def execCallred (k : CoreId) (s : State) : Out := .next (s.collCommand k 0x18)
def execCredsc (k : CoreId) (s : State) : Out := .next (s.collCommand k 0x19)
def execCallgat (k : CoreId) (s : State) : Out := .next (s.collCommand k 0x1A)
def execCbcast (k : CoreId) (s : State) : Out := .next (s.collCommand k 0x1B)
def execCgather (k : CoreId) (s : State) : Out := .next (s.collCommand k 0x1C)
def execCverd (k : CoreId) (s : State) : Out := .next (s.collCommand k 0x1D)
def execCrot (k : CoreId) (s : State) : Out := .next (s.collCommand k 0x1E)
def execCbind (k : CoreId) (s : State) : Out := .next (s.collCommand k 0x1F)

/-- COLLECTIVE_ROOM_ACCEPT: a command that waits for room is offered again (R326). -/
def execCollectiveRoomAccept (k : CoreId) (s : State) : Out :=
  .next (
    match (s.slot k).dmPipe.find? (fun f => !f.done && f.waiting && decide (0x18 ≤ f.q.desc.code) && decide (f.q.desc.code ≤ 0x1F)) with
    | some f => s.offerOp k f
    | none => s)

/-- The signal of an operation, applied at the boundary of its commit (R329): it takes no entry for longer, so a full table does not stall it. -/
def State.collSignal (s : State) (o : CollOp) : State :=
  s.holdFor o.issuer o.desc { sigOf o.desc (.coll o.desc.cChan o.accNo) (s.clusterSender o.issuer 0 4) with ready := true }

/-- An operation that waited behind a bind runs along the new axis. -/
def State.rebind (s : State) (axis : Nat) (o : CollOp) : CollOp :=
  if o.code = 0x1F then o
  else
    let g := s.ringOf o.issuer axis
    let line := !g.2.2.2.2.2
    { o with
      axis := axis, n := g.2.2.1, pos := g.2.2.2.1, lo := g.2.2.2.2.1, ring := !line, line := line, l0 := if line then some 0 else none
      home := s.homePort axis }

/-- CBIND_TAKES_EFFECT: every earlier operation of the channel has committed (R325). -/
def execCbindTakesEffect (c : Fin 512) (s : State) : Out :=
  .next (
    match (s.chan c.val).ops with
    | o :: rest =>
      if o.code = 0x1F && !s.rotBefore o then
        ((s.modChan c.val (fun x => { x with axis := o.desc.cAxis, bound := true, ops := rest.map (fun p => s.rebind o.desc.cAxis p) })).collSignal o).startReady c.val
      else s
    | [] => s)
/-- CVERD_CONTRIBUTE: every operation of the same verdict accepted before the CVERD has committed, and it contributes the accumulator (R347). -/
def execCverdContribute (c : Fin 512) (s : State) : Out :=
  .next (
    match (s.chan c.val).ops.find? (fun o => !o.started) with
    | some o =>
      let d := o.desc
      let before := s.allOps.any (fun e =>
        e.2.accNo < o.accNo && e.2.part = o.part && e.2.desc.cVslot = d.cVslot && e.2.desc.cStep = d.cStep && e.2.code ≠ 0x1F)
      if o.code ≠ 0x1D || before || s.rotBefore o then s
      else ((s.modOp c.val o.accNo (fun o => { o with ownFin := s.verdict o.vkey o.desc.cStep })).startOp c.val o.accNo).startReady c.val
    | none => s)

/-- CROT_START: no earlier operation names the rotation's buffer (R354). -/
def execCrotStart (c : Fin 512) (s : State) : Out :=
  .next (
    match (s.chan c.val).ops.find? (fun o => !o.started) with
    | some o =>
      if o.code ≠ 0x1E || s.allOps.any (fun e => e.2.desc.cBuf = o.desc.cBuf && decide (e.2.accNo < o.accNo)) then s
      else if s.srcHeld o then s.startOp c.val o.accNo
      else
        let others := s.allOps.any (fun e => e.2.code = 0x1E && e.2.desc.cBuf = o.desc.cBuf && !e.2.started && e.2.accNo ≠ o.accNo)
        let s := (s.wr collB F.BUF_ROT_WAIT (b2n others) o.desc.cBuf).wr collB F.BUF_ROT_ACTIVE 1 o.desc.cBuf
        (s.startOp c.val o.accNo).startReady c.val
    | none => s)

/-! ### Received reduction packets (R336, R337, R343) -/

/-- A packet shows that the ring has broken: its generation is later than the operation's, or it has turned (R351). A later partial names the end of the
line by its origin. -/
def State.redLine (s : State) (o : CollOp) (p : Packet) (r : Red) : State :=
  let turned := fld p.w0 50 1 = 1
  let later := (r.gen + 4 - o.gen % 4) % 4 = 1 || (r.gen + 4 - o.gen % 4) % 4 = 2
  if !o.ring || !(turned || later) then s
  else
    let len := max 1 (s.rd routeB F.AXIS_LENGTH o.axis)
    let base := if later && r.rtype = 0 then some ((o.lo + r.origin + (if r.dir = 0 then 0 else 1)) % len) else none
    s.enterLine o.axis base

/-- Use a reduction packet with its operation; `none` while it must wait where it is. One of an operation not yet accepted waits in the early buffer of its
port, unless that is full. `s` no longer lists the packet. -/
def State.redOne (s : State) (e : Ejected) (use : CollOp → Ejected → Red → State → Option State) : Option State :=
  let r := Red.of e.pkt.data
  if s.staleRed e.pkt then some (s.satAdd collB F.COLL_RECOVER_STALE_EPOCH 1)
  else
    match s.redMatch r with
    | .drop => some s
    | .order => some (s.abortFrom r.chan r.seq none [0, 1])
    | .wait =>
      if 16 ≤ (s.coll.early.filter (fun y => y.port = e.port)).length then none
      else some { s with coll.early := s.coll.early ++ [{ port := e.port, pkt := e.pkt, pass := s.passIdx }] }
    | .op o =>
      let s2 := s.redLine o e.pkt r
      match s2.op? r.chan o.accNo with
      | none => some s2
      | some o =>
        let age := (o.gen % 4 + 4 - r.gen) % 4
        if o.ring && (fld e.pkt.w0 50 1 = 1 || age = 1 || age = 2) then some (s2.satAdd collB F.COLL_RECOVER_STALE_GEN 1)
        else use o e r s2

★ ★ ★ ★ ★

§ **Problem requirements**:
Whenever "decide" occurs in a line of the entries, copy that line.

§ **Exercise answer**:
    match (s.slot k).dmPipe.find? (fun f => !f.done && f.waiting && decide (0x18 ≤ f.q.desc.code) && decide (f.q.desc.code ≤ 0x1F)) with
      if o.code ≠ 0x1E || s.allOps.any (fun e => e.2.desc.cBuf = o.desc.cBuf && decide (e.2.accNo < o.accNo)) then s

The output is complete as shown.